Can somebody tell an algorithm for finding the smallest missing number in the list.
numList is a java list having numbers like
7896890003
7896890002
7896890000
Here the result should be 7896890001
list is allways in decending order.
The first 6 numbers of each number in the list are same which is "789689"
Iterator it = numList.iterator();
while (it.hasNext()) {
?
}
It should look like this
int previous;
Iterator it = numList.iterator();
if (it.hasNext()) {
int missing = 0;
previous = it.next();
while(it.hasNext()) {
int current = it.next();
if (previous - current > 1)
missing = current + 1;
}
if (missing != 0)
System.out.println("Smallest missing is " + missing);
else
System.out.println("No number missing");
} else {
System.out.println("Empty list");
}
It would be faster if you could traverse the list in reverse order and stop after you find the first missing.
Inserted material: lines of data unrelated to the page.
/-- A store performs at its next scope, after the writes in flight to its bytes (R224, R258, R261); a store to a doorbell page tells the Ethernet engine once it has
performed at device scope (R315). -/
def execStorePerform (r : CRef) (s : State) : Host.Outcome State Fault Refusal :=
  onEntry r .sq (fun e => e.op.isSt && e.level < e.op.final) s fun q e => match e.op with
    | .st a n v =>
      let l := e.next
      if e.level != 0 then
        let s := q.widenEntry s e
        if l == 5 then match s.elTarget q.st q.co.phys a true with
          | .ok (.bus b) => s.ring b n v
          | _ => s
        else s
      else match s.elTarget q.st q.co.phys a true with
        | .error f => q.fail s.spend .sq e f a
        | .ok (.remote _) => q.performed (s.touch q.st q.co.phys a true).spend e l
        | .ok (.bus b) =>
          let s := s.touch q.st q.co.phys a true
          if isDoorbell b then q.performed (if 5 ≤ l then s.ring b n v else s) e l
          else if !q.settled s b n l then q.await s e
          else
            let w := q.write s (busCells b n v.toNat) [] l
            q.performed w.2 { e with fid := w.1 } l
    | _ => s

/-! ## ECOPY (R226, R260, R290) -/

/-- The entry is a copy. -/
def ElOp.isCopy : ElOp → Bool
  | .ecopy .. => true
  | _ => false

/-- Resolve every word of a memory end, or give the first failure with its address. -/
def State.resolveAll (s : State) (st : Strand) (c : Nat) (w : Bool) : List W64 → Except ((Nat × Nat) × W64) (List Target)
  | [] => .ok []
  | a :: as => match s.elTarget st c a w with
    | .error f => .error (f, a)
    | .ok t => match s.resolveAll st c w as with
      | .error f => .error f
      | .ok ts => .ok (t :: ts)

/-- What was in flight at a stop counts as landed for a copy: in a handler, and in scoreboard mode (R239, R260, R282, R286). -/
def QView.settles (q : QView) : Bool := q.st.status == .handler || q.st.beat < q.cl.horizon

/-- The words at a copy's source, each with its poison mark, or why one fails. -/
def QView.copySource (q : QView) (s : State) (mode : Nat) (a : W64) (n : Nat) : Except ((Nat × Nat) × W64) (List (W64 × Bool)) :=
  let as := wordAddrs a n
  if mode == 1 then
    let co := if q.settles then q.co.settled none else q.co.drainedSeen
    .ok (as.map fun x => (BitVec.ofNat 64 (natOfBytes (co.spadBytes x.toNat 8)), (co.spadBad x.toNat 8).isSome))
  else match s.resolveAll q.st q.co.phys false as with
    | .error f => .error f
    | .ok ts => .ok ((cellsAt s.freeCtr ts).map fun t =>
        (BitVec.ofNat 64 (State.targetRead { s with freeCtr := t.1 } q.place t.2 8), s.targetBad q.place t.2 8))

/-- Hold the translations of a copy's memory end. -/
def State.touchAll (s : State) (st : Strand) (c : Nat) (w : Bool) (as : List W64) : State := as.foldl (fun s a => s.touch st c a w) s

/-- Spend the free values of `n` reads. -/
def State.spendN (s : State) (n : Nat) : State := { s with freeCtr := s.freeCtr + n + 1 }

/-- A copy performs: it reads its whole source, then writes its destination at its first scope; a poisoned word carries its
mark (R226, R260, R290). DEDUCED (log 26). -/
def execEcopyPerform (r : CRef) (s : State) : Host.Outcome State Fault Refusal :=
  onEntry r .sq (fun e => e.op.isCopy && e.level < e.op.final) s fun q e => match e.op with
    | .ecopy mode d a n =>
      let l := e.next
      if e.level != 0 then q.widenEntry s e
      else match q.copySource s mode a n with
        | .error f => q.fail s.spend .sq e f.1 f.2
        | .ok ws =>
          let s1 := if mode == 1 then s else s.touchAll q.st q.co.phys false (wordAddrs a n)
          if mode == 2 then
            let bs := ws.flatMap fun w => bytesOf 8 w.1.toNat
            let bad := ((cellsAt 0 ws).filter fun w => w.2.2).flatMap fun w => [d.toNat / 4 + 2 * w.1, d.toNat / 4 + 2 * w.1 + 1]
            let act := Act.spad d.toNat bs bad
            let under (t : Strand) (co : Core) : Core := co.landUnder t.beat [{ beat := 0, ord := 0, act }] fun e => q.settles || e.drained
            q.performed ((s1.spendN ws.length).modStrand q.ref.strand fun t => t.modCore q.ref.core fun co => (under t co).apply t.beat act) e l
          else match s.resolveAll q.st q.co.phys true (wordAddrs d n) with
            | .error f => q.fail (s1.spendN ws.length) .sq e f.1 f.2
            | .ok ts =>
              let out := (ts.zip ws).filterMap fun x => match x.1 with
                | .bus b => if isDoorbell b then none else some (b, x.2)
                | .remote _ => none
              if out.any fun x => !q.settled s x.1 8 l then q.await s e
              else
              let w := q.write ((s1.touchAll q.st q.co.phys true (wordAddrs d n)).spendN ws.length) (out.flatMap fun x => busCells x.1 8 x.2.1.toNat)
                ((out.filter fun x => x.2.2).map fun x => x.1 / 8) l
              q.performed w.2 { e with fid := w.1, words := ws.map (·.1) } l
    | _ => s

/-! ## Atomics (R230, R231, R232) -/

/-- The value an atomic leaves (R230): none where it leaves the word unchanged. -/
def AtomicOp.result (op : AtomicOp) (old b cmp : W64) : Option W64 := match op with
  | .add => some (old + b)
  | .minI => some (if b.toInt < old.toInt then b else old)
  | .minN => some (if b.toNat < old.toNat then b else old)
  | .maxI => some (if old.toInt < b.toInt then b else old)
  | .maxN => some (if old.toNat < b.toNat then b else old)
  | .and => some (old &&& b)
  | .or => some (old ||| b)
  | .xor => some (old ^^^ b)
  | .xchg => some b
  | .cas => if old == cmp then some b else none
  | .fadd => some ((Sys2Proof.Machine.fadd 0 (low32 old) (low32 b)).zeroExtend 64)

/-- The bytes an atomic acts on. -/
def AtomicOp.size : AtomicOp → Nat
  | .fadd => 4
  | _ => 8

/-- A read-modify-write of `n` bytes at its scope: `f` gives the value for d and the new value from the old one. It waits
for the writes to its bytes within its scope, which it must see (R230). -/
def QView.modify (q : QView) (s : State) (e : Entry) (a : W64) (n : Nat) (f : W64 → W64 × Option W64) : State :=
  let l := e.next
  match s.elTarget q.st q.co.phys a true with
  | .error g => q.fail s.spend .sq e g a
  | .ok t =>
    let s1 := (s.touch q.st q.co.phys a true).spend
    if s.targetBad q.place t n then q.fail s1 .sq e (cPoison, 0) a
    else
      let r := f (BitVec.ofNat 64 (s.targetRead q.place t n))
      match t with
      | .remote _ => q.performed s1 { e with value := some r.1 } l
      | .bus b =>
        if !q.settled s b n l then q.await s e
        else
          let w := q.write s1 (match r.2 with
            | some v => if isDoorbell b then [] else busCells b n v.toNat
            | none => []) [] l
          q.performed w.2 { e with fid := w.1, value := some r.1 } l

/-- The entry is an atomic. -/
def ElOp.isAtomic : ElOp → Bool
  | .atomic .. => true
  | _ => false

/-- An atomic performs at its scope, and its write then at each wider one (R230, R261). -/
def execAtomicPerform (r : CRef) (s : State) : Host.Outcome State Fault Refusal :=
  onEntry r .sq (fun e => e.op.isAtomic && e.level < e.op.final) s fun q e => match e.op with
    | .atomic op a b cmp _ _ =>
      if e.level != 0 then q.widenEntry s e else q.modify s e a op.size fun old => (old, op.result old b cmp)
    | _ => s

/-- A barrier word's generation. -/
def barGen (w : Nat) : Nat := fld w 40 24

/-- What a barrier arrival returns and leaves (R231, R232). -/
def barArrive (w : W64) : W64 × Option W64 :=
  let n := w.toNat
  let expected := fld n 20 20
  let arrived := fld n 0 20
  if expected == 0 || expected ≤ arrived then (BitVec.ofNat 64 (2 ^ 63 + barGen n), none)
  else if arrived + 1 == expected then
    (BitVec.ofNat 64 (barGen n), some (BitVec.ofNat 64 ((barGen n + 1) % 2 ^ 24 * 2 ^ 40 + expected * 2 ^ 20)))
  else (BitVec.ofNat 64 (barGen n), some (w + 1))

/-- The entry is a barrier arrival. -/
def ElOp.isBara : ElOp → Bool
  | .bara .. => true
  | _ => false

/-- A barrier arrival performs (R232). -/
def execBaraPerform (r : CRef) (s : State) : Host.Outcome State Fault Refusal :=
  onEntry r .sq (fun e => e.op.isBara && e.level < e.op.final) s fun q e => match e.op with
    | .bara a _ _ => if e.level != 0 then q.widenEntry s e else q.modify s e a 8 barArrive
    | _ => s

/-! ## ENQ (R44, R45, R249) -/

/-- The entry is an ENQ. -/
def ElOp.isEnq : ElOp → Bool
  | .enq .. => true
  | _ => false

/-- The packet of an ENQ: its slots' words, the header and the last four bytes stamped with the queue position. -/
def enqBytes (ws : List W64) (hdr n : W32) : List Byte :=
  let bs := ws.flatMap fun w => bytesOf 8 w.toNat
  bytesOf 8 (n.toNat * 2 ^ 32 + hdr.toNat) ++ (bs.drop 8).take (bs.length - 12) ++ bytesOf 4 n.toNat

/-- The virtual address of slot `pos` of a device queue (R44). -/
def dqSlot (base : W64) (pos : Nat) : W64 := base + BitVec.ofNat 64 (64 * (pos % 256))

/-- Write one slot of a context's device queue; a slot that does not translate or lacks Write is not written. -/
def State.putSlot (s : State) (ctx : Nat) (base : W64) (pos : Nat) (bs : List Byte) : State :=
  match s.dispXlat ctx (dqSlot base pos) true with
  | some b => s.busWrite (cellsAt b bs)
  | none => s

/-- The first poisoned word of those read from an address on (R290). -/
def poisonedWord (a : W64) (ws : List (W64 × Bool)) : Option ((Nat × Nat) × W64) :=
  ((cellsAt 0 ws).find? fun w => w.2.2).map fun w => ((cPoison, 0), a + BitVec.ofNat 64 (8 * w.1))

/-- The first of `n` slots of a device queue that does not answer: the cause and the slot's address (R308, R311). -/
def State.slotLost (s : State) (ctx : Nat) (base : W64) (pos n : Nat) : Option ((Nat × Nat) × W64) := (List.range n).findSome? fun i =>
  (s.dispLost ctx (dqSlot base (pos + i))).map fun f => (f.code, dqSlot base (pos + i))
Thanks for posting the algorithm,
one thing which i noticed was that
var
previous=it.next();
gives compilation error saying that incompatible type
found: java.lang.Object
required: int
changing it to
previous = Integer.parseInt(it.next().toString());
helps.
> It would be faster if you could traverse the list in
> reverse order and stop after you find the first
> missing.
if (numList.size < 1) return 7896890000;
ListIterator it = numList.listIterator(numList.size() - 1);
int previous = 7896889999;
while (it.hasPrevious()) {
int num = Integer.parseInt((String) it.previous());
if (num - previous > 1) return previous + 1;
previous = num;
}
return previous + 1;
> If you had an array or other type of RandomAccess,
> you could even use a binary search.
I'll elaborate on that. If you did have an array, then you would have the value at the last index position, which would be the smallest value. You could then sample the middle of the array. You know what the middle value should be.
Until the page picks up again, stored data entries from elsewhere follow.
/-- The next event of a core's engines that is due on a beat and comes before the beat's bundles: a chunk, a table that is
complete, a generation, a flip (R107, R138, R139, R207, R209, R212). -/
def Core.engineEv (c : Core) (r : CoreRef) (x : Nat) : Option Ev :=
  match c.chunkDue x with
  | some k => some (.xcopyChunk r k.1 k.2)
  | none =>
    if (c.endedLoad isTload x).isSome then some (.tloadReplace r)
    else if (c.endedLoad isRload x).isSome then some (.rloadReplace r)
    else if c.genDue x then some (.rstepGeneration r)
    else none

/-- Run the engine events of a core that are due, at most `n`. -/
def State.engineEvs (s : State) (r : CoreRef) : Nat → State
  | 0 => s
  | n + 1 => match s.eview r with
    | none => s
    | some v => match v.co.engineEv r v.x with
      | some (.xcopyChunk c i j) => (s.tryRun (execXcopyChunk c i j)).engineEvs r n
      | some (.tloadReplace c) => (s.tryRun (execTloadReplace c)).engineEvs r n
      | some (.rloadReplace c) => (s.tryRun (execRloadReplace c)).engineEvs r n
      | some (.rstepGeneration c) => (s.tryRun (execRstepGeneration c)).engineEvs r n
      | _ => s

/-- Flip the planes of an idle engine that has a swap waiting. -/
def State.flipIdle (s : State) (r : CoreRef) (e : Eng) : State := match s.eview r with
  | none => s
  | some v => if v.co.flipDue (engUnit e) then s.tryRun (execCfgswapFlip r e) else s

/-- One beat of the drain of a core, after its landings. A swap that waits for the command in progress flips once that has ended
(R138), in the drain too, though R282 names no swap, and a command that issues after the return may bear a stamp before that beat.
DEDUCED (log 16). -/
def State.drainCore (s : State) (r : CoreRef) : State :=
  let s := s.engineEvs r 65536
  let s := match s.eview r with
    | none => s
    | some v => match v.co.rstep with
      | some p => if p.gen == p.from_ then v.snapshot s else s
      | none => s
  let s := match s.eview r with
    | none => s
    | some v =>
      let s := v.mod s fun c => if (match c.nest with
        | some n => n.atRetire
        | none => true) then c else c.settleNest true v.x 64
      match s.eview r with
      | none => s
      | some v => if v.co.stepDue v.x && !(match v.co.nest with
          | some n => n.atRetire
          | none => true) then s.tryRun (execMatrixBlockStep r) else s
  ((s.flipIdle r .me).flipIdle r .te).flipIdle r .re

/-- What is due on each core by a beat. -/
def Strand.dueBy (t : Strand) (x : Nat) : List (List Timed) := t.cores.map fun c => c.agenda.takeWhile fun e => e.beat ≤ x

/-- What the generations that complete by a beat write on each core. -/
def State.generationsBy (s : State) (sid x : Nat) : List (List Timed) := match s.strand? sid with
  | none => []
  | some t => t.cores.map fun c => ((c.genAct x).map fun a => { beat := x, ord := engineRank, act := a : Timed }).toList

/-- Drain a strand: go through the beats at which something in flight goes on, without starting anything. Answers also the last
such beat, the horizon of R286, what landed on each core, and how many block steps had started by the end of each beat. -/
def State.drainFrom (s : State) (sid last : Nat) (landed : List (List Timed)) (steps : List (Nat × Nat)) :
    Nat → State × Nat × List (List Timed) × List (Nat × Nat)
  | 0 => (s, last, landed, steps)
  | n + 1 => match s.strand? sid with
    | none => (s, last, landed, steps)
    | some t => match (t.cores.flatMap Core.drainBeats).min? with
      | none => (s, last, landed, steps)
      | some y =>
        let x := max y last
        let s := s.modStrand sid fun t => { t with beat := x }
        let s := s.landAll t x
        let s := s.loadsBeat { t with beat := x }
        let s := t.coreRefs.foldl (fun s r => s.readBlocks r 16) s
        let written := s.generationsBy sid x
        let s := t.coreRefs.foldl (fun s r => s.drainCore r) s
        s.drainFrom sid x (List.zipWith (· ++ ·) (List.zipWith (· ++ ·) landed (t.dueBy x)) written)
          (steps ++ [(x, (s.stack t.stack).steps)]) n

/-- Where the micro-orders of a reduction lead from a beat, with steps of `d` beats: the beat after them, and the end of the last step
among them (R196). -/
def ordersEnd (d : Nat) (os : List (Nat × Nat)) (tau last : Nat) : Nat × Nat := os.foldl (fun a o =>
  if o.1 == 3 then (a.1 + o.2, a.2) else if o.1 == 4 then a else (a.1 + d * o.2, a.1 + d * o.2)) (tau, last)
If the actual number is different, then you know between [n/2, n) there is a number missing. Then you could sample (n + n/2) /2 aand do the same logic.
If the actual number is the same, then you need to search between [0, n/2) to verify all those numbers are there.
A slight optimation would be to see if any numbers were missing.
if (arr[0] + 1 - arr[n-1]) == n) then no numbers are missing (and no need to search). This assumes the numbers are strictly increasing.